Block diagram of computation node of HA-PACS

| ltem             | Specification                                              |
|------------------|------------------------------------------------------------|
| Computation node | Appro Xtreme-X with four GPUs                              |
| CPU              | Intel E5 (Sandy Bridge EP)                                 |
| # of cores       | 8 cores/socket x 2 sockets = 16 cores/node                 |
| Clock            | 2.6 GHz                                                    |
| Peak performance | 332.8 GFLOPS/node                                          |
| PCI-express      | generation 3 x 80 lanes (40 lanes/CPU)                     |
| Memory           | 128 GB, DDR3 1600MHz,<br>4 channel/socket, 102.8 GB/s/node |
| GPU              | NVIDIA M2090                                               |
| # of GPUs/node   | 4                                                          |
| Peak performance | 2660 GFLOPS/node (665 GF/GPU)                              |
| Memory           | 24 GB/node (6 GB/GPU)                                      |
| Interconnection  | Infiniband QDR x 2 rails (Mellanox ConnectX-3 dual port)   |

**Computation node of HA-PACS** 

| Item                      | Specification                                     |
|---------------------------|---------------------------------------------------|
| Peak performance          | 802 TFLOPS<br>(GPU: 713TF, CPU: 89TF)             |
| # of nodes                | 268                                               |
| File system               | Lustre, 504 TB user area (DDN SFA10000 ExaScaler) |
| Infiniband network switch | 288 port QDR x 2<br>(Mellanox IS5300)             |
| Total network bandwidth   | 2.14 TB/s                                         |
| Language                  | Fortran90, C, C++                                 |
| MPI                       | MVAPICH2, Intel MPI, OpenMPI                      |
| System Management         | Appro Cluster Engine, SGE                         |

**System Specification** 

## Two aspects of research on HA-PACS

Each computation node of HA-PACS employs two of advanced Intel Xeon processor providing 16 CPU cores and four of NVIDIA Fermi GPU with 2048 GPU cores in total. They are connected with x64 lanes of PCIe gen.2 technology for rich I/O bandwidth to support high performance GPU computing. This is an ideal platform for development and product-level running of large scale scientific and engineering codes and it is the main purpose of the system to develop new generation of accelerated HPC codes.

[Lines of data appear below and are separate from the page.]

-- ==== Sys2Proof/Certificates/Slice0/Obligations.lean ====
section
/-! DEFINITION. The statements about the model that are to be proved: what a step is, what every command keeps, and, family by
family, what each command does. -/

open Sys2Proof Sys2Proof.Machine

/-! ### Register accesses of a Control Port -/

/-- R7, R8: a word write that reaches a register with no row of its own sets its RW bits, clears the W1C bits that are written 1,
and clears a counter that any write clears; the registers named here stand for the three kinds. No other word changes. A write
whose offset is not a multiple of 4 is aborted and changes nothing (R9). R9: an access to BAR0 of another width or alignment
is completed with a completer abort and changes nothing. R13, R42: while the domain of a register is off or in retention, a
read of it gives 0, a write to it is dropped, nothing is latched, no event is raised, and what it holds stays. -/
def Obligations.RegisterWritesActOrAbort : Prop :=
  (∀ (s : State) (p : Port) (k : Fin 256) (v : Word), s.accepts p (PWR_SCRATCH.reg k).addr none →
    ∃ t, exec (.regWrite p (PWR_SCRATCH.reg k).addr v) s = .next t ∧ t.bus = .ok ∧ t.f (PWR_SCRATCH.reg k) = v.toNat ∧
      s.onlyFields t [PWR_SCRATCH.reg k]) ∧
  (∀ (s : State) (p : Port) (w : Fin 8) (v : Word), s.accepts p (SEM_LOST.reg w).addr none →
    ∃ t, exec (.regWrite p (SEM_LOST.reg w).addr v) s = .next t ∧ t.bus = .ok ∧
      t.f (SEM_LOST.reg w) = (BitVec.ofNat 32 (s.f (SEM_LOST.reg w)) &&& ~~~v).toNat ∧ s.onlyFields t [SEM_LOST.reg w]) ∧
  (∀ (s : State) (p : Port) (v : Word), s.accepts p SEM_REFUSED_0.reg.addr none →
    ∃ t, exec (.regWrite p SEM_REFUSED_0.reg.addr v) s = .next t ∧ t.bus = .ok ∧ t.f SEM_REFUSED_0.reg = 0 ∧
      s.onlyFields t [SEM_REFUSED_0.reg]) ∧
  (∀ (s : State) (p : Port) (off : Nat) (v : Word), off % 4 ≠ 0 →
    exec (.regWrite p off v) s = .next { s with bus := .abort }) ∧
  (∀ (s : State) (p : Port) (off len : Nat), ¬ (len = 4 ∧ off % 4 = 0) → ¬ (len = 8 ∧ off % 8 = 0 ∧ State.inMsix off = true) →
    exec (.bar0BadAccess p off len) s = .next { s with bus := .abort }) ∧
  (∀ (s : State) (p : Port) (off : Nat) (d : Domain) (v : Word), State.domainOf off = some d → s.domSt d ≠ .on →
    s.hubRead p off = 0 ∧
    (off % 4 = 0 → exec (.regWrite p off v) s = .next { s with bus := .ok }) ∧
    ((State.halfRow off .low).isSome = true →
      exec (.reg64LowRead p off) s = .next { s with bus := .words [0] } ∧
      exec (.reg64LowWrite p off v) s = .next { s with bus := .ok }) ∧
    ((State.halfRow off .high).isSome = true →
      exec (.reg64HighRead p off) s = .next { s with bus := .words [0] } ∧
      exec (.reg64HighWrite p off v) s = .next { s with bus := .ok }))

/-- R10, R11: a read of the low word of a 64-bit register latches the high word into the port's snapshot; a read of the high
word gives the latched word, whatever the register holds by then, and uses the snapshot up. No register word changes. A write of the high word only waits, and a write of the low word applies
both halves together; IMG_SRC stands for the 64-bit registers here. -/
def Obligations.WideRegistersReadAndWrittenWhole : Prop :=
  (∀ (s : State) (p : Port) (off : Nat), (State.halfRow off .low).isSome = true → s.reachable off = true →
    ∃ t, exec (.reg64LowRead p off) s = .next t ∧ t.bus = .words [s.hubRead p off] ∧
      (t.port p).snap = some (off, s.hubRead p (off + 4)) ∧ t.regs = s.regs) ∧
  (∀ (s : State) (p : Port) (off : Nat) (w : Word), (State.halfRow (off + 4) .high).isSome = true →
    s.reachable (off + 4) = true → (s.port p).snap = some (off, w) →
    ∃ t, exec (.reg64HighRead p (off + 4)) s = .next t ∧ t.bus = .words [w] ∧ (t.port p).snap = none ∧ t.regs = s.regs) ∧
  (∀ (s : State) (p : Port) (v : Word), s.accepts p (IMG_SRC.reg.addr + 4) (some 1) →
    ∃ t, exec (.reg64HighWrite p (IMG_SRC.reg.addr + 4) v) s = .next t ∧ t.bus = .ok ∧
      (t.port p).pendHi = some (IMG_SRC.reg.addr, v) ∧ t.regs = s.regs) ∧
  (∀ (s : State) (p : Port) (lo hi : Word), s.accepts p IMG_SRC.reg.addr (some 1) →
    (s.port p).pendHi = some (IMG_SRC.reg.addr, hi) →
    ∃ t, exec (.reg64LowWrite p IMG_SRC.reg.addr lo) s = .next t ∧ t.bus = .ok ∧ (t.port p).pendHi = none ∧
      t.f IMG_SRC.reg = lo.toNat + 2 ^ 32 * hi.toNat ∧ s.onlyFields t [IMG_SRC.reg]) ∧
  (∀ (s : State) (p : Port) (lo : Word), s.accepts p IMG_SRC.reg.addr (some 1) →
    (s.port p).pendHi = none →
    ∃ t, exec (.reg64LowWrite p IMG_SRC.reg.addr lo) s = .next t ∧ t.bus = .ok ∧
      t.f IMG_SRC.reg = lo.toNat + 2 ^ 32 * (s.f IMG_SRC.reg / 2 ^ 32) ∧ s.onlyFields t [IMG_SRC.reg])
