@[simp] theorem mskCompare_keeps (s : State) (m : Nat) (x : Parcel) (vs : List Nat) (bad : List Nat) :
    (State.mskCompare s m x vs bad).pending = s.pending ∧ (State.mskCompare s m x vs bad).sdram = s.sdram ∧ (State.mskCompare s m x vs bad).fuse = s.fuse ∧ (State.mskCompare s m x vs bad).sem = s.sem ∧ (State.mskCompare s m x vs bad).dom = s.dom ∧ (State.mskCompare s m x vs bad).time = s.time ∧ (State.mskCompare s m x vs bad).kp = s.kp ∧ (State.mskCompare s m x vs bad).act = s.act ∧ (State.mskCompare s m x vs bad).mirror = s.mirror := by
  unfold State.mskCompare
  simp

@[simp] theorem mskCompare_rising (s : State) (m : Nat) (x : Parcel) (vs : List Nat) (bad : List Nat) (hs : s.regs.rising = true) :
    (State.mskCompare s m x vs bad).regs.rising = true := by
  unfold State.mskCompare
  simp (maxDischargeDepth := 60) [hs]

@[simp] theorem mskEvaluate_keeps (s : State) (m : Nat) (x : Parcel) (bad : List Nat) :
    (State.mskEvaluate s m x bad).pending = s.pending ∧ (State.mskEvaluate s m x bad).sdram = s.sdram ∧ (State.mskEvaluate s m x bad).fuse = s.fuse ∧ (State.mskEvaluate s m x bad).sem = s.sem ∧ (State.mskEvaluate s m x bad).dom = s.dom ∧ (State.mskEvaluate s m x bad).time = s.time ∧ (State.mskEvaluate s m x bad).kp = s.kp ∧ (State.mskEvaluate s m x bad).mirror = s.mirror := by
  unfold State.mskEvaluate
  try dsimp only
  (repeat' split) <;> simp

@[simp] theorem mskEvaluate_rising (s : State) (m : Nat) (x : Parcel) (bad : List Nat) (hs : s.regs.rising = true) :
    (State.mskEvaluate s m x bad).regs.rising = true := by
  unfold State.mskEvaluate
  try dsimp only
  (repeat' split) <;> simp (maxDischargeDepth := 60) [hs]

@[simp] theorem mskEvaluate_actRising (s : State) (m : Nat) (x : Parcel) (bad : List Nat) (hr : s.regs.rising = true) (hs : s.act.rising = true) :
    (State.mskEvaluate s m x bad).act.rising = true := by
  unfold State.mskEvaluate
  try dsimp only
  (repeat' split) <;> simp (maxDischargeDepth := 60) [hr, hs]
end Sys2Proof.Machine.State
end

Another research topic of HA-PACS project is the development of new technology for GPU-to-GPU direct communication over nodes. This technology is named TCA (Tightly Coupled Accelerators) Architecture which is based on the idea to use PCIe link itself as the communication network link between computation nodes and GPUs rather than just as I/O bus within a node. We are developing a dedicated I/O card with FPGA to support four ports of PCIe interface and embedded multicore CPU for firmware. This feature provides ultra low latency direct communication among GPUs in the system to avoid the communication bottleneck in various parallel accelerated computing codes.

HA-PACS Project is supported by MEXT special fund as a program named "Research and Education on Interdisciplinary Computational Science Based on Exascale Computing Technology Development".